-- Exercise prompt --
Take the entries that follow and return exactly the lines from the one holding "inductive PenRec" through the one holding "fdetail : Nat := 0", both included. Nothing else is needed.

(Records from a dataset)
----
-- ==== Sys2Proof/Machine/ClusterState.lean ====
section
/-! DEFINITION. State of a cluster outside its tiles: stewards, dolly, stream buffers, queues, gateway, takes and siding
(chapters 6 to 13). -/

namespace Sys2Proof.Machine

/-- A byte in flight and whether its word was poisoned. -/
abbrev DByte := Byte × Bool

/-- A deferred exception record: code, kind, pc field, detail (R134, R285). -/
structure DefRec where
  code : Nat
  kind : Nat
  pc : Nat
  deriving DecidableEq, Repr

/-- A record of the holding pen (Table 13-1). Ports 0 to 15 are the gateway's array ports, 16 to 31 the depot interface's. -/
inductive PenRec
  | flit (port : Nat) (f : Flit)
  | store (w tga : Nat) (data : List DByte)
  | send (w dst words : Nat) (data : List DByte)
  | undo (off : Nat) (data : List DByte)
  /-- an entry lost to an uncorrectable error (R291): of an UNDO record the depot range it saved, of any other its metadata -/
  | lost (range : Option (Nat × Nat))
  deriving DecidableEq, Repr

/-- A take slot. -/
structure TakeSlot where
  isOpen : Bool := false
  rec? : Option DefRec := none
  deriving DecidableEq, Repr

/-- A commit or squash being performed, or waiting for the one in progress (R277). -/
structure TakeAct where
  w : Nat
  slot : Nat
  commit : Bool
  /-- register that takes the result -/
  rd : Nat
  /-- records released -/
  n : Nat := 0
  deriving DecidableEq, Repr

/-- What a stalled steward waits for (`CL_STWn_STATUS.WAIT`). -/
inductive Wait
  | none
  | qrcv (q : Nat)
  | qsnd
  | syncWge
  | reply
  | barrier
  | dolly
  | load
  | take
  | seal
  deriving DecidableEq, Repr

/-- A steward's registered or requested wait on an object (R253, R254; Table 11-3). -/
structure SyncWait where
  obj : Nat
  ch : Nat
  remote : Bool
  bar : Bool
  parked : Bool := false
  rd : Nat := 0
  tga : Nat := 0
  /-- `BAR.ARW`: the registration brings an arrival -/
  arw : Bool := false
  /-- the registration has reached the bank: the wait point has passed -/
  reg : Bool := false
  deriving DecidableEq, Repr

/-- A steward core (chapter 6). -/
structure Stw where
  /-- `STATE`: 0 RESET, 1 RUN, 2 STALLED, 3 HALTED, 4 FAULTED -/
  st : Nat := 0
  pc : Nat := 0
  x : SMap Word := []
  take : Option (Fin 4) := none
  fcause : Nat := 0
  fdetail : Nat := 0
  epc : Nat := 0
  tvec : Nat := 0
  /-- `priv` -/
  prv : Bool := false
  pprv : Bool := false
  intrap : Bool := false
  arvDone : Bool := false
  /-- `serr` and `dlyerr`: first code and count -/
  serr : Nat × Nat := (0, 0)
  dlyerr : Nat × Nat := (0, 0)
  instret : Nat := 0
  hepc : Nat := 0
  sscratch : Word := 0
  /-- length in bytes of the instruction in progress -/
  ilen : Nat := 4
  /-- complete one instruction, then halt again -/
  stepping : Bool := false
  wait : Wait := .none
  /-- began waiting in `QRCV`, by order of waiting (R231) -/
  waitNo : Nat := 0
  swait : Option SyncWait := none
  /-- running handler: queue and handler entry (R233) -/
  inh : Option (Nat × Nat) := none
  /-- the message that started it is still queued (R234) -/
  inMsg : Bool := false
  /-- posted operations not yet acknowledged (R126) -/
  posted : Nat := 0
  /-- code bytes as fetched, where this steward's own stores since the last `FENCE.I` changed them (R136) -/
  oldCode : SMap Byte := []
  deriving DecidableEq, Repr

/-- A dolly descriptor in a slot (R129, R130, R190). -/
structure DSlot where
  /-- issuing steward, 2 for a preload descriptor of the load sequencer -/
  w : Nat
  count : Nat
  collect : Bool
  /-- the four words read from the depot -/
  desc : List Nat
  take : Option (Fin 4) := none
  /-- order of issue among the cluster's descriptors -/
  order : Nat := 0
  started : Bool := false
  /-- bytes of the source requested, taken in, and of the destination asked to be written -/
  asked : Nat := 0
  taken : Nat := 0
  put : Nat := 0
  /-- bytes taken in and not yet written: copy remainder or encoded bytes -/
  hold : List DByte := []
  /-- decoded bytes that wait for room in a buffer (R208) -/
  lane : List DByte := []
  /-- code that ended it; cancelled (R566); complete and held for collection -/
  code : Option Nat := none
  /-- a write of it was discarded by the guard (R300) -/
  skipped : Bool := false
  /-- RPT epoch it was checked under (R380, R382) -/
  epoch : Nat := 0
  cancelled : Bool := false
  complete : Bool := false
  deriving DecidableEq, Repr

/-- A queue entry: header and body words. -/
structure Msg where
  hdr : Nat
  body : List DByte
  deriving DecidableEq, Repr

/-- A stream buffer's state that no register shows. -/
structure SBuf where
  pend : Option (Nat × Nat) := none
  /-- HALVES: the fill half is filled; the drain half holds undrained data -/
  filled : Bool := false
  full : Bool := false
  /-- passes of the drain half finished -/
  pass : Nat := 0
  /-- flits of the present slot or pass emitted by each port -/
  sent : SMap Nat := []
  /-- take mark: `PUBCNT` and `FILL` where it began -/
  markPub : Nat := 0
  markFill : Nat := 0
  /-- held signals in order, true for a publish -/
  held : List Bool := []
  /-- emission stops after the token in progress: its slot was squashed (R218) -/
  stopped : Option (Fin 4) := none
  deriving DecidableEq, Repr

/-- A steward's publish, or the signal of its release, that waits for its earlier stores (R139, R210, R216): steward, order among the
channel's requests, cluster and number of the buffer. -/
structure SbDue where
  w : Nat
  no : Nat
  cl : Nat
  buf : Nat
  pub : Bool
  deriving DecidableEq, Repr

/-- A cluster outside its tiles. Input queues of the gateway are numbered 0 N, 1 E, 2 S, 3 W, 4 XN, 5 XE, 6 XS, 7 XW, 8 its
own traffic; ports 0 to 15 as chapters 3 and 9 number them. -/
structure Cluster where
  /-- perimeter queues: array ports, depot interface ports, head first; credits not yet usable -/
  aq : SMap (List Flit) := []
  dq : SMap (List Flit) := []
  retA : SMap Nat := []
  retD : SMap Nat := []
  retM : SMap Nat := []
  stws : SMap Stw := []
  slots : SMap DSlot := []
  issues : Nat := 0
  /-- the steward that won the last tie for a slot (R130) -/
  tie : Nat := 1
  bufs : SMap SBuf := []
  sbDue : List SbDue := []
  /-- buffer that a depot port is part-way through, and the buffer it served last -/
  portBuf : SMap Nat := []
  /-- the gateway's round-robin over its array ports (R43), and each queue's over the gateway inputs (R229) -/
  arrPtr : Nat := 0
  inPtr : SMap Nat := []
  queues : SMap (List Msg) := []
  /-- poisoned DISPATCH queues whose steward has trapped for it (R235) -/
  ptrapped : List Nat := []
  /-- messages built: sources 0 and 1 the stewards, 2 + route an egress entry -/
  seqs : SMap Nat := []
  /-- tokens written through a WRITE egress entry -/
  tokens : SMap Nat := []
  /-- order counter of `QRCV` waits -/
  waits : Nat := 0
  take : SMap TakeSlot := []
  /-- the holding pen, oldest first: slot and record -/
  pen : List (Fin 4 × PenRec) := []
  act : Option TakeAct := none
  actq : List TakeAct := []
  /-- flits a commit has released to a port, still to be taken there: array ports, then 16 + depot port (R282) -/
  relq : SMap (List Flit) := []
  /-- array flits wait while a commit runs (R281) -/
  shut : Bool := false
  /-- siding: KiB, free units, spilled gateway inputs, and where the engine's round-robin stands -/
  siding : Nat := 0
  freeUnits : List Nat := []
  gwSpilled : List Nat := []
  engine : Nat := 0
  /-- the bank round-robin over burst requesters: 0 to 15 the depot interface ports, 16 the dolly, 17 the gateway, 18 the siding
  engine (R177) -/
  bankPtr : SMap Nat := []
  /-- the monitor watches this cluster: its section runs (R262) -/
  watched : Bool := false
  /-- the load that took the cluster and its function (R374) -/
  owner : Option (Nat × Nat) := none
  /-- physical column that the next load sets aside (R52) -/
  remap : Option Nat := none
  deriving DecidableEq, Repr

end Sys2Proof.Machine
end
----
-- Completed task --
inductive PenRec
  | flit (port : Nat) (f : Flit)
  | store (w tga : Nat) (data : List DByte)
  | send (w dst words : Nat) (data : List DByte)
  | undo (off : Nat) (data : List DByte)
  /-- an entry lost to an uncorrectable error (R291): of an UNDO record the depot range it saved, of any other its metadata -/
  | lost (range : Option (Nat × Nat))
  deriving DecidableEq, Repr

/-- A take slot. -/
structure TakeSlot where
  isOpen : Bool := false
  rec? : Option DefRec := none
  deriving DecidableEq, Repr

/-- A commit or squash being performed, or waiting for the one in progress (R277). -/
structure TakeAct where
  w : Nat
  slot : Nat
  commit : Bool
  /-- register that takes the result -/
  rd : Nat
  /-- records released -/
  n : Nat := 0
  deriving DecidableEq, Repr

/-- What a stalled steward waits for (`CL_STWn_STATUS.WAIT`). -/
inductive Wait
  | none
  | qrcv (q : Nat)
  | qsnd
  | syncWge
  | reply
  | barrier
  | dolly
  | load
  | take
  | seal
  deriving DecidableEq, Repr

/-- A steward's registered or requested wait on an object (R253, R254; Table 11-3). -/
structure SyncWait where
  obj : Nat
  ch : Nat
  remote : Bool
  bar : Bool
  parked : Bool := false
  rd : Nat := 0
  tga : Nat := 0
  /-- `BAR.ARW`: the registration brings an arrival -/
  arw : Bool := false
  /-- the registration has reached the bank: the wait point has passed -/
  reg : Bool := false
  deriving DecidableEq, Repr

/-- A steward core (chapter 6). -/
structure Stw where
  /-- `STATE`: 0 RESET, 1 RUN, 2 STALLED, 3 HALTED, 4 FAULTED -/
  st : Nat := 0
  pc : Nat := 0
  x : SMap Word := []
  take : Option (Fin 4) := none
  fcause : Nat := 0
  fdetail : Nat := 0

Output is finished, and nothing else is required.